In my youth, one of the Castellani's great fighters and
padrini
was Matteo Surian of San Samuele, who was a butcher by trade and therefore chose the Butcher as his nom de guerre. I was present on the day he fought his last fight, when he went up against the despicable, garbage-eating, dog-spawned “Mankiller.” Mankiller had killed a man in a bout once and had never been forgiven for it, although the death had been a drowning and undoubtedly an accident. That wonderful battle ended when Matteo punched Mankiller clean into the canal. Matteo gave up fighting after that, the day of his greatest triumph. But that most glorious, golden day, he let Alfeo Zeno hold his shirt while he was out there fighting.
I decided then that I would have an account of that honor engraved on my tombstone.
7
S
an Samuele, the parish where Caterina Lotto had died, lies directly across the Grand Canal from San Barnaba, but I know it well because there is a
traghetto
crossing there, and when traffic is light the boatmen will sometimes let penniless boys ride for free. Giorgio rowed us there and promised to return at noon. It is far from being the best area in the city, and Caterina must have gone down in the world, but that is normal in her profession.
Finding the great Matteo Surian, Matteo the Butcher, proved more difficult than I expected. True, he had retired from the War of Fists years ago and if he was a courtesan's doorman he might have retired from his official trade also, but he was still a legend. He had just been arrested and released for a murder that must be the talk of the parish. Despite all that, the first three pairs of ears I asked had never heard of him. The last pair belonged to a burly youth dressed as a porter and Violetta intervened.
“Oh, please help us. I would be so-o-o grateful!” She accompanied the words with a smile that suggested she wanted to rip all his clothes off and her own as well and rape him, right there in the
campo
.
He turned brick red and said, “Try the
magazzen
, madonna.”
Every parish has a
magazzen
, where cheap wine is available around the clock, and San Samuele's is larger than most, perhaps because so many of the cheaper prostitutes live in that area and bring in trade.

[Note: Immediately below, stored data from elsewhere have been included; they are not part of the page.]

theorem plainRow_eq {f : Bool} {imm : BitVec 16} {a hd : Head} (h : plainRow f imm a = some hd) :
    f = false ∧ imm = 0#16 ∧ hd = a := by
  unfold plainRow at h
  split at h
  · rename_i hc
    exact ⟨hc.1, hc.2, by simpa using h.symm⟩
  · simp at h

theorem modeRow_eq {f : Bool} {imm : BitVec 16} {mk : Bool → Head} {hd : Head} (h : modeRow f imm mk = some hd) :
    imm = 0#16 ∧ hd = mk f := by
  unfold modeRow at h
  split at h
  · rename_i hc
    exact ⟨hc, by simpa using h.symm⟩
  · simp at h

theorem byteRow_eq {f : Bool} {imm : BitVec 16} {mk : Byte → Option Head} {hd : Head}
    (h : byteRow f imm mk = some hd) : f = false ∧ ∃ n : Byte, imm = n.setWidth 16 ∧ mk n = some hd := by
  unfold byteRow at h
  split at h
  · rename_i hc
    refine ⟨hc.1, _, ?_, h⟩
    have h1 := congrArg BitVec.toNat hc.2
    have := imm.isLt
    apply BitVec.eq_of_toNat_eq
    simp [Nat.shiftRight_eq_div_pow] at *
    omega
  · simp at h

theorem bitRow_eq {f : Bool} {imm : BitVec 16} {mk : Bool → Head} {hd : Head} (h : bitRow f imm mk = some hd) :
    f = false ∧ ∃ b : Bool, imm = (BitVec.ofBool b).setWidth 16 ∧ hd = mk b := by
  unfold bitRow at h
  split at h
  · rename_i hc
    refine ⟨hc.1, imm.getLsbD 0, ?_, (Option.some.inj h).symm⟩
    have h1 := congrArg BitVec.toNat hc.2
    have := imm.isLt
    have h2 := bit_toNat imm 0
    apply BitVec.eq_of_toNat_eq
    rw [BitVec.toNat_setWidth, BitVec.toNat_ofBool, h2]
    simp [Nat.shiftRight_eq_div_pow] at h1
    omega
  · simp at h

/-- What the fields of a legal header are (R107). -/
theorem decodeFields_eq {op : Nat} {f : Bool} {imm : BitVec 16} {hd : Head} (h : decodeFields op f imm = some hd) :
    hd.opcode.toNat = op ∧ hd.flag = f ∧ hd.imm = imm := by
  unfold decodeFields at h
  split at h
  case h_3 =>
    obtain ⟨rfl, n, rfl, hn⟩ := byteRow_eq h
    obtain ⟨r, hr, rfl⟩ := Option.map_eq_some_iff.1 hn
    simp [Head.opcode, Head.flag, Head.imm, regOfNumber_number hr]
  case h_8 =>
    obtain ⟨rfl, b, rfl, rfl⟩ := bitRow_eq h
    exact ⟨rfl, rfl, rfl⟩
  case h_12 =>
    obtain ⟨rfl, n, rfl, hn⟩ := byteRow_eq h
    obtain rfl := Option.some.inj hn
    exact ⟨rfl, rfl, rfl⟩
  all_goals first
    | (obtain ⟨rfl, rfl, rfl⟩ := plainRow_eq h; exact ⟨rfl, rfl, rfl⟩)
    | (obtain ⟨rfl, rfl⟩ := modeRow_eq h; exact ⟨rfl, rfl, rfl⟩)
    | simp at h

/-- A legal header is its row's header: no bit is dropped (R102, R107). -/
theorem decodeHeader_eq {h : BitVec 32} {hd : Head} (hh : decodeHeader h = some hd) : hd.word = h := by
  unfold decodeHeader at hh
  split at hh
  · simp at hh
  · rename_i h0
    obtain ⟨h1, h2, h3⟩ := decodeFields_eq hh
    rw [Head.word, h2, h3, BitVec.eq_of_toNat_eq h1]
    exact headerWord_fields (by simpa using h0)

/-! ## Operands: decoding what was encoded -/

theorem takeBytes_append {n : Nat} {as : List Byte} (h : as.length = n) (r : List Byte) :
    takeBytes n (as ++ r) = some (as, r) := by
  rw [takeBytes, if_pos (by simp [h]), List.take_left' h, List.drop_left' h]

It was not a place I would willingly take a beautiful girl, but I dared not suggest that my companion wait outside.
Even on that workday morning a surprising number of customers were sitting around in the dim, rank-smelling place, all of them male. Right away I spotted the man we wanted, slumped at a tiny table in the farthest corner with his back to us, a huge hunched shape, paradigm of abject drunken misery. No one else could be that big or that unhappy.
“There he is,” I said and took two steps.

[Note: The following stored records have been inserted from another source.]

/-! ## The relation -/

/-- The encoder `u`, and a decoder `v` that has read everything `u` has emitted. -/
structure InStep (cfg : Config) (u : Lze) (v : Lzd) : Prop where
  enc : u.Ok cfg
  dec : v.Ok cfg
  pos : v.pos = (sbits cfg.wordBits u.out).length
  first : v.pending = none → v.dict.map Prod.snd = u.dict.map Prod.fst
  later : ∀ p, v.pending = some p →
    u.phrase ≠ [] ∧ u.dict.map Prod.fst = v.dict.map Prod.snd ++ [p ++ u.phrase.take 1]

theorem InStep.width {u : Lze} {v : Lzd} (h : InStep cfg u v) : v.width = u.width := by
  rw [h.enc.width]
  cases hp : v.pending with
  | none =>
    obtain ⟨hw, -, -, hl⟩ := h.dec.before hp
    have := congrArg List.length (h.first hp)
    simp only [List.length_map] at this
    rw [hw, ← hl, this]
  | some p =>
    have hw := (h.dec.after (by simp [hp])).1
    have := congrArg List.length (h.later p hp).2
    simp only [List.length_map, List.length_append, List.length_singleton] at this
    rw [hw, this, Nat.add_sub_cancel]

/-- Entry `c` of an ordered dictionary. -/
theorem mapGet_enc {d : List (List Byte × Nat)} {n : Nat} (hc : d.map Prod.snd = List.range n) {q : List Byte} {c : Nat}
    (hg : mapGet d q = some c) : (d.map Prod.fst)[c]? = some q := by
  have hm := mem_of_mapGet hg
  obtain ⟨i, hi⟩ := List.mem_iff_getElem?.1 hm
  have h2 : (d.map Prod.snd)[i]? = some c := by rw [List.getElem?_map, hi]; rfl
  rw [hc] at h2
  obtain ⟨hlt, he⟩ := List.getElem?_eq_some_iff.1 h2
  rw [List.getElem_range] at he
  rw [List.getElem?_map, ← he, hi]; rfl

theorem mapGet_dec {d : List (Nat × List Byte)} {n : Nat} (hc : d.map Prod.fst = List.range n) {q : List Byte} {c : Nat}
    (hg : (d.map Prod.snd)[c]? = some q) : mapGet d c = some q := by
  rw [List.getElem?_map] at hg
  obtain ⟨e, he, rfl⟩ := Option.map_eq_some_iff.1 hg
  have h2 : (d.map Prod.fst)[c]? = some e.1 := by rw [List.getElem?_map, he]; rfl
  rw [hc] at h2
  obtain ⟨hlt, h1⟩ := List.getElem?_eq_some_iff.1 h2
  rw [List.getElem_range] at h1
  refine mapGet_of_mem (by rw [hc]; exact List.nodup_range) ?_
  have hm := List.mem_of_getElem? he
  rw [h1]
  exact hm

/-- The decoder resolves the codeword of the encoder's phrase to that phrase. -/
theorem InStep.resolve {u : Lze} {v : Lzd} (h : InStep cfg u v) {c : Nat} (hg : mapGet u.dict u.phrase = some c) :
    v.resolve cfg c = .ok u.phrase := by
  have hE := mapGet_enc h.enc.codes hg
  have hphr : u.phrase ≠ [] := by
    intro hn
    exact h.enc.nonempty (List.mem_map.2 ⟨_, mem_of_mapGet hg, hn⟩)
  cases hp : v.pending with
  | none =>
    rw [← h.first hp] at hE
    have hd := mapGet_dec h.dec.keys hE
    rcases h.dec.synced.resolve_cases c with ⟨-, s, hs, he⟩ | ⟨-, p, hp', -⟩ | ⟨hle, -, -⟩
    · rw [hd] at hs; cases hs; exact he
    · rw [hp] at hp'; cases hp'
    · have := (List.getElem?_eq_some_iff.1 hE).1
      rw [List.length_map] at this
      omega
  | some p =>
    obtain ⟨-, hl⟩ := h.later p hp
    rw [hl] at hE
    by_cases hc : c < v.dict.length
    · rw [List.getElem?_append_left (by simpa using hc)] at hE
      have hd := mapGet_dec h.dec.keys hE
      rcases h.dec.synced.resolve_cases c with ⟨-, s, hs, he⟩ | ⟨he, -, -⟩ | ⟨hle, -, -⟩
      · rw [hd] at hs; cases hs; exact he
      · omega
      · omega
    · rw [List.getElem?_append_right (by simp; omega)] at hE
      obtain ⟨hlt, hval⟩ := List.getElem?_eq_some_iff.1 hE
      simp only [List.length_map, List.length_singleton] at hlt
      have hceq : c = v.dict.length := by omega
      have hval' : p ++ u.phrase.take 1 = u.phrase := by
        simpa [hceq] using hval
      have hpn : p ≠ [] := by rintro rfl; exact h.dec.pendingNonempty hp
      have hfirst : u.phrase.take 1 = p.take 1 := by
        rw [← hval']
        cases p with
        | nil => exact absurd rfl hpn
        | cons a p => simp
      rcases h.dec.synced.resolve_cases c with ⟨hlt', -⟩ | ⟨-, p', hp', he⟩ | ⟨-, hnone, -⟩
      · omega
      · rw [hp] at hp'; cases hp'
        rw [he, ← hfirst, hval']
      · rw [hnone hceq] at hp; cases hp

theorem extract_prefix {bits a b rest : Bits} {p n : Nat} (h : bits = a ++ (b ++ rest)) (hp : p = a.length)
    (hn : n = b.length) : extract bits p n = natOf b := by
  rw [extract, h, hp, hn, List.drop_left, List.take_left]

/-- One emission, seen by the decoder: it emits the encoder's phrase. -/
theorem InStep.iterate {u : Lze} {v : Lzd} (h : InStep cfg u v) {c : Nat} (hg : mapGet u.dict u.phrase = some c)
    {rest : Bits} (hbits : cat cfg.wordBits v.words = sbits cfg.wordBits u.out ++ (bitsOf c u.width ++ rest))
    (hlim : (sbits cfg.wordBits u.out).length + u.width ≤ v.limit) :
    v.iterate cfg = .ok (v.emitted cfg u.phrase, some u.phrase) := by
  have hcode : v.code cfg = c := by
    rw [Lzd.code, extract_prefix hbits h.pos (by rw [h.width]; simp), natOf_bitsOf,
      Nat.mod_eq_of_lt (h.enc.code_fits hg).2]
  have hres := h.resolve hg
  have hpos := h.pos
  have hw := h.width
  have hcap : v.pending ≠ none → WithinCap cfg (v.dict.length + 1) := by
    intro hp
    obtain ⟨p, hp⟩ := Option.ne_none_iff_exists'.1 hp
    have := congrArg List.length (h.later p hp).2
    simp only [List.length_map, List.length_append, List.length_singleton] at this
    rw [← this]
    exact h.enc.cap
  rcases Lzd.iterate_cases (cfg := cfg) v with ⟨hl, -⟩ | ⟨-, r, hr, -⟩ | ⟨-, hp, hc, -, -⟩ | ⟨-, -, s, hr, he⟩
  · omega
  · rw [hcode, hres] at hr; cases hr
  · exact absurd (hcap hp) hc
  · rw [hcode, hres] at hr; cases hr; exact he

/-- The decoder's dictionary after it emits the encoder's phrase. -/
theorem InStep.emitted_dict {u : Lze} {v : Lzd} (h : InStep cfg u v) :
    (v.emitted cfg u.phrase).dict.map Prod.snd = u.dict.map Prod.fst := by
  unfold Lzd.emitted
  cases hp : v.pending with
  | none => exact h.first hp
  | some p =>
    show (v.insert cfg _).dict.map Prod.snd = _
    rw [h.dec.synced.insert_dict, (h.later p hp).2, List.map_append]
    rfl

/-- The two stay in step over an emission. -/
theorem InStep.emit (hv : 0 < cfg.wordBits) {u w : Lze} {v : Lzd} (h : InStep cfg u v) {c : Nat}
    {sym : Byte} (hk : u.phrase ++ [sym] ∉ u.dict.map Prod.fst)
    (hw : w = { (u.insert cfg (u.phrase ++ [sym])).emit cfg c u.width with phrase := [sym] }) (hwo : w.Ok cfg)
    (hvo : (v.emitted cfg u.phrase).Ok cfg) : InStep cfg w (v.emitted cfg u.phrase) := by
  refine ⟨hwo, hvo, ?_, ?_, ?_⟩
  · have hb : sbits cfg.wordBits w.out = sbits cfg.wordBits u.out ++ bitsOf c u.width := by
      rw [hw]; exact Lze.emit_bits hv (u.insert cfg (u.phrase ++ [sym])) c u.width
    rw [Lzd.emitted_pos, hb, h.pos, h.width]; simp
  · intro hn; rw [Lzd.emitted_pending] at hn; cases hn
  · intro p hp
    rw [Lzd.emitted_pending] at hp
    cases hp
    rw [h.emitted_dict, hw]
    refine ⟨by simp, ?_⟩
    show (u.insert cfg _).dict.map Prod.fst = _
    rw [Lze.insert_dict hk, List.map_append]
    rfl

/-- At the end of the stream the decoder stops. -/
theorem Lzd.Ok.iterate_end {v : Lzd} (h : v.Ok cfg) (hd : 0 < v.dict.length) (hp : v.pending ≠ none)
    (hl : v.limit ≤ v.pos) : v.iterate cfg = .ok ({ v with mode := .ended }, none) := by
  have hw := (h.after hp).1
  have := bitlen_pos hd
  rcases Lzd.iterate_cases (cfg := cfg) v with ⟨-, he⟩ | ⟨h', -⟩ | ⟨h', -⟩ | ⟨h', -⟩
  · exact he
  all_goals omega

/-- Whatever `v` runs to, `u` runs to: `v` is some iterations after `u`. -/
def Lzd.Reaches (cfg : Config) (u v : Lzd) : Prop := ∀ x, Lzd.Runs cfg v x → Lzd.Runs cfg u x

/-- The decoder emits exactly what the encoder still has to emit, its phrase and the symbols left, and then stands after
the stream. -/
theorem InStep.reaches (hv : 0 < cfg.wordBits) {syms : List Byte} :
    ∀ {u u₁ u₂ : Lze} {v : Lzd} {pad : Bits}, InStep cfg u v → u.phrase ++ syms ≠ [] →
      u.feed cfg syms = .ok u₁ → u₁.flush cfg = .ok u₂ →
      cat cfg.wordBits v.words = sbits cfg.wordBits u₂.out ++ pad → (sbits cfg.wordBits u₂.out).length ≤ v.limit →
      ∃ w, Lzd.Reaches cfg v w ∧ w.Ok cfg ∧ w.out = v.out ++ (u.phrase ++ syms) ∧
        w.pos = (sbits cfg.wordBits u₂.out).length ∧ w.words = v.words ∧ w.limit = v.limit ∧ w.pending ≠ none ∧
        w.dict.length = u₂.dict.length ∧ v.dict <+: w.dict := by
  have hpre : ∀ {u : Lze} {v : Lzd}, InStep cfg u v → v.dict <+: (v.emitted cfg u.phrase).dict := by
    intro u v h
    unfold Lzd.emitted
    cases hp : v.pending with
    | none => exact List.prefix_rfl
    | some p =>
      show v.dict <+: (v.insert cfg _).dict
      rw [h.dec.synced.insert_dict]
      exact List.prefix_append _ _
  induction syms with
  | nil =>
    intro u u₁ u₂ v pad h hne hf hfl hbits hlim
    cases hf
    rcases Lze.flush_cases (cfg := cfg) u with ⟨hphr, he⟩ | ⟨-, -, he⟩ | ⟨-, c, hg, he⟩ <;> rw [he] at hfl
    · exact absurd hphr (by simpa using hne)
    · cases hfl
    · cases hfl
      have hb := Lze.emit_bits hv u c u.width
      have hout : sbits cfg.wordBits ({ u.emit cfg c u.width with live := false } : Lze).out
          = sbits cfg.wordBits u.out ++ bitsOf c u.width := hb
      rw [hout] at hbits hlim
      have hi := h.iterate hg (rest := pad) (by rw [hbits, List.append_assoc]) (by simpa using hlim)
      have hlen := congrArg List.length h.emitted_dict
      refine ⟨v.emitted cfg u.phrase, fun x hx => .more hi hx, h.dec.iterate hv hi, by simp [Lzd.emitted_out], ?_,
        Lzd.emitted_words _ _, Lzd.emitted_limit _ _, by rw [Lzd.emitted_pending]; simp, by
          simp only [List.length_map] at hlen; exact hlen, hpre h⟩
      rw [Lzd.emitted_pos, hout, h.pos, h.width]; simp
  | cons a syms ih =>
    intro u u₁ u₂ v pad h _ hf hfl hbits hlim
    rw [Lze.feed] at hf
    cases hst : u.step cfg a with
    | error r => rw [hst] at hf; cases hf
    | ok x =>
      obtain ⟨w, e⟩ := x
      rw [hst] at hf
      have hwo := h.enc.step hv hst
      rcases Lze.step_cases (cfg := cfg) u a with ⟨hk, he⟩ | ⟨-, -, he⟩ | ⟨-, -, -, he⟩ | ⟨hk, hc, c, hg, he⟩ <;>
        rw [he] at hst
      · obtain ⟨rfl, -⟩ := Prod.mk.inj (Except.ok.inj hst)
        have hin : InStep cfg { u with phrase := u.phrase ++ [a] } v := by
          refine ⟨hwo, h.dec, h.pos, h.first, fun p hp => ?_⟩
          obtain ⟨h1, h2⟩ := h.later p hp
          refine ⟨by simp, ?_⟩
          rw [h2]
          cases hph : u.phrase with
          | nil => exact absurd hph h1
          | cons b bs => simp
        obtain ⟨w', hr, hok, ho, hrest⟩ := ih hin (by simp) hf hfl hbits hlim
        exact ⟨w', hr, hok, by rw [ho]; simp, hrest⟩
      · cases hst
      · cases hst
      · obtain ⟨rfl, -⟩ := Prod.mk.inj (Except.ok.inj hst)
        have hb := Lze.emit_bits hv (u.insert cfg (u.phrase ++ [a])) c u.width
        have hgrow := (Lze.feed_out hv hf).trans (Lze.flush_out hv hfl)
        have hb' : sbits cfg.wordBits ({ (u.insert cfg (u.phrase ++ [a])).emit cfg c u.width with phrase := [a] } : Lze).out
            = sbits cfg.wordBits u.out ++ bitsOf c u.width := hb
        rw [hb'] at hgrow
        obtain ⟨more, hmore⟩ := hgrow
        have hmlen := congrArg List.length hmore
        simp only [List.length_append, bitsOf_length] at hmlen
        have hi := h.iterate hg (rest := more ++ pad) (by rw [hbits, ← hmore]; simp) (by omega)
        have hvo := h.dec.iterate hv hi
        obtain ⟨w', hr, hok, ho, hpos, hwords, hlimit, hpend, hlen, hdict⟩ := ih (h.emit hv hk rfl hwo hvo) (by simp) hf hfl
          (by rw [Lzd.emitted_words]; exact hbits) (by rw [Lzd.emitted_limit]; exact hlim)
        refine ⟨w', fun x hx => .more hi (hr x hx), hok, ?_, hpos, hwords.trans (Lzd.emitted_words _ _),
          hlimit.trans (Lzd.emitted_limit _ _), hpend, hlen, (hpre h).trans hdict⟩
        rw [ho, Lzd.emitted_out]
        simp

My way was blocked by a competent-looking young bravo with one hand resting on his sword hilt. “Sit there,” he said, nodding to a table well away from Matteo.
Keeping my hands in full view, I said, “Hello, Ugo. Been a long time—Alfeo Zeno.”
Ugo lowered his guard half a hairsbreadth. “You're on the wrong side of the canal.”
“Viva Castellani! But you remember that I was a friend of Matteo's? I held his shirt back in '82, remember? I'm here to help him.”
“Come back in a month. He can't be helped right now.”
I was afraid of that. Matteo had been a proud fighter all his life, a man other men either feared or greatly respected. Multitudes had cheered him. To have his woman murdered and then be accused of killing her must have been a thunderous shock to his self-esteem, even if his relationship with Caterina had been purely business, which was highly improbable.